But Judge Emmet Sullivan managed to pull one last rabbit out of the hat. As the hearing ended, he announced a criminal contempt investigation of the Stevens prosecutors. And a lawyer named Henry F. Schuelke III would lead it, Sullivan said.
Well-known and broadly admired among Washington’s fraternity of top-tier lawyers, “Hank,” as Schuelke prefers to be called, has cultivated a reputation for discretion. It’s a trait that has served the white collar criminal defense and investigations lawyer well over the years, in matters involving U.S. senators, judges, law firms, and lawyers.
In making the Schuelke appointment, Sullivan essentially signaled an end to the phase of public flagellation of the Stevens prosecutors. Schuelke would take on the delicate task of figuring out how the case went so wrong – and whether anyone had intentionally misled the defense.

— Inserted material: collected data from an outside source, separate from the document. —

-- ==== Sys2Proof/Machine/Crypto.lean ====
section
/-! DEFINITION. The functions of the image check (16_startup_images_modes.md R380): SHA-256 and ECDSA verification over P-256. -/

namespace Sys2Proof.Machine

/-- Number spelled by bytes, first byte highest. -/
def beNat (l : List Byte) : Nat := l.foldl (fun v b => 256 * v + b.toNat) 0

/-! SHA-256. The constants are computed from their definition: the first 32 bits of the fractional parts of the roots of the
first primes. -/

/-- The primes below 312: the first 64. -/
def firstPrimes : List Nat := (List.range 312).filter fun n => decide (2 ≤ n) && (List.range n).all fun d => decide (d < 2) || n % d != 0

/-- The first 32 bits of the fractional part of the k-th root of n < 512: the root of n · 2^(32k), bit by bit from bit 41. -/
def rootFraction (k n : Nat) : Word :=
  BitVec.ofNat 32 ((List.range 42).foldr (fun i r => if (r + 2 ^ i) ^ k ≤ n * 2 ^ (32 * k) then r + 2 ^ i else r) 0)

/-- Exclusive or of a word turned right by each amount. -/
def turns (l : List Nat) (x : Word) : Word := l.foldl (fun v n => v ^^^ x.rotateRight n) 0

/-- The eight working variables of SHA-256, a to h. -/
structure ShaState where
  a : Word
  b : Word
  c : Word
  d : Word
  e : Word
  f : Word
  g : Word
  h : Word
  deriving DecidableEq, Repr

/-- The variables in order. -/
def ShaState.words (s : ShaState) : List Word := [s.a, s.b, s.c, s.d, s.e, s.f, s.g, s.h]

/-- Variables from a function of their place. -/
def ShaState.ofFn (f : Nat → Word) : ShaState := ⟨f 0, f 1, f 2, f 3, f 4, f 5, f 6, f 7⟩

/-- One round: the constant and the schedule's word come in as their sum. -/
def ShaState.round (s : ShaState) (kw : Word) : ShaState :=
  let mixed := s.h + kw + turns [6, 11, 25] s.e + (s.g ^^^ (s.e &&& (s.f ^^^ s.g)))
  let majority := (s.a &&& s.b) ||| (s.c &&& (s.a ||| s.b))
  { s with a := mixed + turns [2, 13, 22] s.a + majority, b := s.a, c := s.b, d := s.c, e := s.d + mixed, f := s.e, g := s.f, h := s.g }

/-- One round on the variables and the sixteen words of the schedule that come next, the next one first. -/
def shaStep (s : ShaState × List Word) (k : Word) : ShaState × List Word :=
  let w (i : Nat) : Word := s.2.getD i 0
  let further := w 0 + (turns [7, 18] (w 1) ^^^ (w 1 >>> 3)) + w 9 + (turns [17, 19] (w 14) ^^^ (w 14 >>> 10))
  (s.1.round (k + w 0), s.2.tail ++ [further])

/-- A block of 64 bytes into the hash. -/
def ShaState.absorb (s : ShaState) (block : Nat → Word) : ShaState :=
  let r := (firstPrimes.map (rootFraction 3)).foldl shaStep (s, (List.range 16).map block)
  ShaState.ofFn fun i => s.words.getD i 0 + r.1.words.getD i 0

/-- SHA-256 of bytes: message, a bit 1, zeros, and the count of bits in 64 bits, in blocks of 64 bytes. -/
def sha256 (l : List Byte) : List Byte :=
  let blocks := (l.length + 72) / 64
  let padded := beNat l * 256 ^ (64 * blocks - l.length) + 128 * 256 ^ (64 * blocks - l.length - 1) + 8 * l.length
  let word (j i : Nat) : Word := BitVec.ofNat 32 (padded / 2 ^ (32 * (16 * (blocks - j) - 1 - i)))
  let start := ShaState.ofFn fun i => rootFraction 2 (firstPrimes.getD i 0)
  ((List.range blocks).foldl (fun s j => s.absorb (word j)) start).words.flatMap fun w => (toBytes 4 w.toNat).reverse

/-! ECDSA over P-256 -/

/-- The field's prime, the group's order, the curve's b and its base point. -/
def p256P : Nat := 0xffffffff00000001000000000000000000000000ffffffffffffffffffffffff
/-- Order of the base point. -/
def p256N : Nat := 0xffffffff00000000ffffffffffffffffbce6faada7179e84f3b9cac2fc632551
/-- Coefficient b. -/
def p256B : Nat := 0x5ac635d8aa3a93e7b3ebbd55769886bc651d06b0cc53b0f63bce3c3e27d2604b
/-- Base point. -/
def p256G : Nat × Nat :=
  (0x6b17d1f2e12c4247f8bce6e563a440f277037d812deb33a0f4a13945d898c296,
   0x4fe342e2fe1a7f9b8ee7eb4a7c0f9e162bce33576b315ececbb6406837bf51f5)

/-- Power modulo m, exponent below 2^256. -/
def powMod (m x e : Nat) : Nat :=
  (List.range 256).reverse.foldl (fun r i => let q := r * r % m; if e.testBit i then q * x % m else q) 1

/-- Sum of two points of the curve; none is the neutral point. -/
def p256Add : Option (Nat × Nat) → Option (Nat × Nat) → Option (Nat × Nat)
  | none, q => q
  | p, none => p
  | some (x1, y1), some (x2, y2) =>
    let m := p256P
    if x1 = x2 ∧ (y1 + y2) % m = 0 then none
    else
      let l := if x1 = x2 then (3 * x1 * x1 + (m - 3)) * powMod m (2 * y1 % m) (m - 2) % m
        else (y2 + m - y1) * powMod m ((x2 + m - x1) % m) (m - 2) % m
      let x3 := (l * l + 2 * m - x1 - x2) % m
      some (x3, (l * (x1 + m - x3) + m - y1) % m)

/-- A multiple of a point. -/
def p256Mul (k : Nat) (p : Nat × Nat) : Option (Nat × Nat) :=
  (List.range 256).reverse.foldl (fun r i => let q := p256Add r r; if k.testBit i then p256Add q (some p) else q) none

/-- The signature (r, s) over a message verifies under the public key (x, y). -/
def ecdsaOk (x y r s : Nat) (msg : List Byte) : Bool :=
  let n := p256N
  let m := p256P
  let curve := decide (x < m ∧ y < m ∧ (y * y) % m = (x * x * x + (m - 3) * x + p256B) % m)
  let range := decide (0 < r ∧ r < n ∧ 0 < s ∧ s < n)
  let w := powMod n s (n - 2)
  let e := beNat (sha256 msg)
  curve && range && (match p256Add (p256Mul (e * w % n) p256G) (p256Mul (r * w % n) (x, y)) with
    | none => false
    | some (vx, _) => decide (vx % n = r))

end Sys2Proof.Machine
end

Schuelke is the ultimate behind-the-scenes Washington counselor, and much of his work stops where the public record begins. In the course of a 41-year career, he has represented scores of high-profile clients, from President Jimmy Carter’s budget director, Bert Lance, to former Enron Corp. Treasurer Ben Glisan Jr.
After the April 7 hearing, Sullivan told me he received “countless calls, emails and comments” from D.C. judges and lawyers. They used words like “outstanding,” “perfect choice,” and “a home run,” to describe Schuelke’s appointment.

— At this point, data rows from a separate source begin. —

/-! Classes and states (R345, R346, R349) -/

/-- The class of the domain has the state (R346). -/
def classHas (d x : Nat) : Bool :=
  if d < 24 then decide (x = 0 ∨ x = 1 ∨ x = 2 ∨ x = 4)
  else if d < 52 then decide (x = 0 ∨ x = 4)
  else if d < 56 then decide (x = 0 ∨ x = 3 ∨ x = 4)
  else if d < 60 then decide (x = 0 ∨ x = 1 ∨ x = 4)
  else decide (x = 0 ∨ x = 2)

/-- Range of a domain; a stack is in none. -/
def domRange (d : Nat) : Option Nat :=
  if d < 24 then some (d / 6)
  else if d < 48 then some ((d - 24) / 6)
  else if d < 60 then some (d % 4)
  else none

/-- The domain is not fused off (R348). -/
def State.domPresent (s : State) (d : Nat) : Bool :=
  match domRange d with
  | some r => s.hasRange r
  | none => true

/-- FORCE of a domain; none with NONE (R349, R369: 5 and 6 act as 7). -/
def State.force (s : State) (d : Nat) : Option Nat :=
  let f := s.regFld (domCfg d) 2 0
  if f < 5 then some f else none

/-- MAXDEPTH of a domain. -/
def State.maxDepth (s : State) (d : Nat) : Nat := s.regFld (domCfg d) 6 4

/-- The state the controller wants a domain in: FORCE, else the one it has chosen (R349). -/
def State.want (s : State) (d : Nat) : Nat := (s.force d).getD (sget (fun _ => 0) s.slc.choice d)

/-- The open transaction of a domain. -/
def State.txn (s : State) (d : Nat) : Option SlcTxn := s.slc.txns.find? fun t => decide (t.dom = d)

/-- A domain reaches a state; the laps of its scrubber stand still while its memory is not clocked (R369, 10_memory_protection.md
R248, R249). The core cycle counts of a ridge start at 0 (03_tarn_scalar.md R53). -/
def State.setDom (s : State) (d x : Nat) : State :=
  let k := if d < 24 then some d else if 60 ≤ d then some (24 + (d - 60)) else none
  let s := match k with
    | none => s
    | some k =>
      if s.dom d = 0 ∧ x ≠ 0 then
        let t := s.tb.cycles - sget (fun _ => 0) s.prot.lapStart k
        { s with prot := { s.prot with lapHeld := sset (fun _ => 0) s.prot.lapHeld k t } }
      else if s.dom d ≠ 0 ∧ x = 0 then
        let t := s.tb.cycles - sget (fun _ => 0) s.prot.lapHeld k
        { s with prot := { s.prot with lapStart := sset (fun _ => 0) s.prot.lapStart k t } }
      else s
  let s := if d < 24 ∧ x = 0 ∧ s.dom d ≠ 0 then
      ((List.finRange 192).filter fun y => decide (y.val / 8 = d)).foldl (fun t y => t.modCore y fun c => { c with cycle := 0 }) s
    else s
  (((s.setRegFld (domState d) 2 0 x).setRegFld (domState d) 6 4 x)).setRegBit (domState d) 3 false

/-- SLC_ERR bit i. -/
def State.slcErr (s : State) (i : Nat) : State := s.setRegBit (slcA 0xC) i true

/-- The SLC comparator of a domain: of a ridge, BFA or RINF (R369). -/
def slcCmp (d : Nat) : Option (Fin 32) :=
  if h : d < 24 then some ⟨d, by omega⟩
  else if h : 56 ≤ d ∧ d < 60 then some ⟨24 + (d - 56), by omega⟩
  else if h : 52 ≤ d ∧ d < 56 then some ⟨28 + (d - 52), by omega⟩
  else none

/-- Domain that a comparator wakes (R369). -/
def cmpDomain (i : Fin 32) : Nat := if i.val < 24 then i.val else if i.val < 28 then 56 + (i.val - 24) else 52 + (i.val - 28)

/-- The controller arms a comparator at a time (R350). -/
def State.slcArm (s : State) (i : Fin 32) (t : Int) : State :=
  let s := s.armAt (CmpId.slc i).base (BitVec.ofInt 64 (max 0 t))
  s.modSlc fun c => { c with used := withIn c.used i.val }

/-- The controller no longer uses a comparator. -/
def State.slcDisarm (s : State) (i : Fin 32) : State :=
  if i.val ∈ s.slc.used then
    (s.disarm (CmpId.slc i).base).modSlc fun c => { c with used := without c.used i.val }
  else s

/-! Lane limits (R364, R365) -/

/-- LIMIT of lane j of hub h: that of SLC_HUBh_LIM, or OFF (3) while RFAB h is OFF or being switched off. -/
def State.limitOf (s : State) (h : Fin 4) (j : Nat) : Nat :=
  if s.hasRange h.val = false ∨ s.dom (48 + h.val) = 4 ∨ (s.txn (48 + h.val)).isSome then 3
  else
    let a := slcA (0x500 + 8 * h.val + if j < 16 then 0 else 4)
    s.regFld a (2 * (j % 16) + 1) (2 * (j % 16))

/-- The limits reach the lanes of a hub. -/
def State.applyLimits (s : State) (h : Fin 4) : State :=
  (List.range 24).foldl (fun t j => match hubLane h j with
    | some l => if t.regFld (lnA l 4) 9 8 = t.limitOf h j then t else t.setLimit l (t.limitOf h j)
    | none => t) s

/-- The limits of the hub of an RFAB domain, after a change of its transaction or state. -/
def State.domLimits (s : State) (d : Nat) : State :=
  if 48 ≤ d ∧ d < 52 then s.applyLimits ⟨d % 4, Nat.mod_lt d (by decide)⟩ else s

/-! Writes to SLC_DOMd_CFG (R349, R358) -/

/-- FORCE takes effect: a retry of the old one is dropped, automatic choice starts afresh. -/
def State.applyForce (s : State) (d : Nat) (f : Nat) : State :=
  let s := s.setRegFld (domCfg d) 2 0 f
  let s := s.modSlc fun c => { c with retry := without c.retry d, choice := sset (fun _ => 0) c.choice d 0 }
  match slcCmp d with
  | some i => s.slcDisarm i
  | none => s

/-- A write to SLC_DOMd_CFG. -/
def State.forceWrite (s : State) (d : Nat) (v : Word) : State :=
  let f := fld v 2 0
  let m := fld v 6 4
  if s.domPresent d = false then s.slcErr 2
  else
    let okF : Bool := 5 ≤ f || classHas d f
    let s := if classHas d m then s.setRegFld (domCfg d) 6 4 m else s.slcErr 2
    if okF = false then s.slcErr 2
    else if (s.txn d).isSome then
      s.modSlc fun c => { c with held := c.held.filter (fun p => decide (p.1 ≠ d)) ++ [(d, v)] }
    else if s.regFld (domCfg d) 2 0 = f then s
    else s.applyForce d f

/-- The end of a domain's transaction: a FORCE held meanwhile applies (R358). -/
def State.endTxn (s : State) (d : Nat) : State :=
  let h := s.slc.held.find? fun p => decide (p.1 = d)
  let s := s.modSlc fun c => { c with
    txns := c.txns.filter (fun t => decide (t.dom ≠ d))
    held := c.held.filter (fun p => decide (p.1 ≠ d)) }
  let s := s.setRegBit (domState d) 3 false
  match h with
  | some p => s.applyForce d (fld p.2 2 0)
  | none => s

/-! PREPARE, votes, ABORT and COMMIT (R355 to R358) -/

/-- Voters of a transaction, in the order of the table (R355, R369). -/
def votersOf (d target : Nat) : List Nat :=
  if d < 24 then [1, 2, 3, 4, 5]
  else if d < 52 then [10, 9]
  else if d < 56 then (if target = 3 then [1, 6] else [1, 7, 8])
  else [6]

/-- Ridges of a range in a set of states. -/
def State.ridgesIn (s : State) (r : Nat) (p : Nat → Bool) : Bool := (List.range 6).all fun k => p (s.dom (6 * r + k))

/-- The order in which the domains of a range go off is broken (R355). -/
def State.orderBad (s : State) (d target : Nat) : Bool :=
  let units := s.ridgesIn (d % 4) (fun x => decide (x = 4)) && decide (s.dom (56 + d % 4) = 4)
  if 48 ≤ d ∧ d < 52 then !units || decide (s.dom (52 + d % 4) ≠ 4) || decide (d = 48)
  else if 52 ≤ d ∧ d < 56 ∧ target = 4 then !units
  else false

The federal judiciary is paying Schuelke $200 an hour to investigate the Stevens prosecutors, a fraction of the rate he would charge a private client. (His friends put him in the $750 to $1,000 range.) The lawyers representing the six prosecutors under investigation are also receiving $200 an hour. The Justice Department is footing their fees as well.
So for the lawyers involved, the case obviously isn’t about money. But it gives them something more valuable: the ability to tell clients they were in the thick of a sensitive investigation that could have consequences far beyond the Stevens case.
Broader Review Possible
A criminal prosecution would likely gut the DOJ’s Public Integrity Section of its top officials and add fuel to a broader review of PIN’s recent work.
William Welch II, the section’s chief, and his deputy, Brenda Morris, are both subjects of Sullivan’s criminal contempt investigation. They remain in supervisory roles, according to the Justice Department.
But two other prosecutors on the Stevens team, Nicholas Marsh and Edward Sullivan, were recently transferred out of the section to the Office of International Affairs, a department redoubt that offers scant opportunity for court appearances. Alaska-based Assistant U.S. Attorneys Joseph Bottini and James Goeke, who are also under investigation, have continued in their current positions.
The Justice Department’s Office of Professional Responsiblity is conducting a parallel investigation, and the Criminal Divison is reviewing other Alaska-related corruption prosecutions, after Justice lawyers exhumed additional documents that were withheld from two convicted Alaska state representatives.
People familiar with the criminal contempt investigation say Schuelke is moving at a steady pace, culling thousands of documents from the Justice Department, though he’s had little contact with the prosecutors’ lawyers — an enviable clutch that includes Hogan & Hartson’s Chuck Rosenberg, the former U.S. attorney for the Eastern District of Virginia; O’Melveny & Myers partner Ken Wainstein, a former U.S. attorney for the District of Columbia; and Patton Boggs partner Robert Luskin, former special counsel to DOJ’s Organized Crime and Racketeering Section.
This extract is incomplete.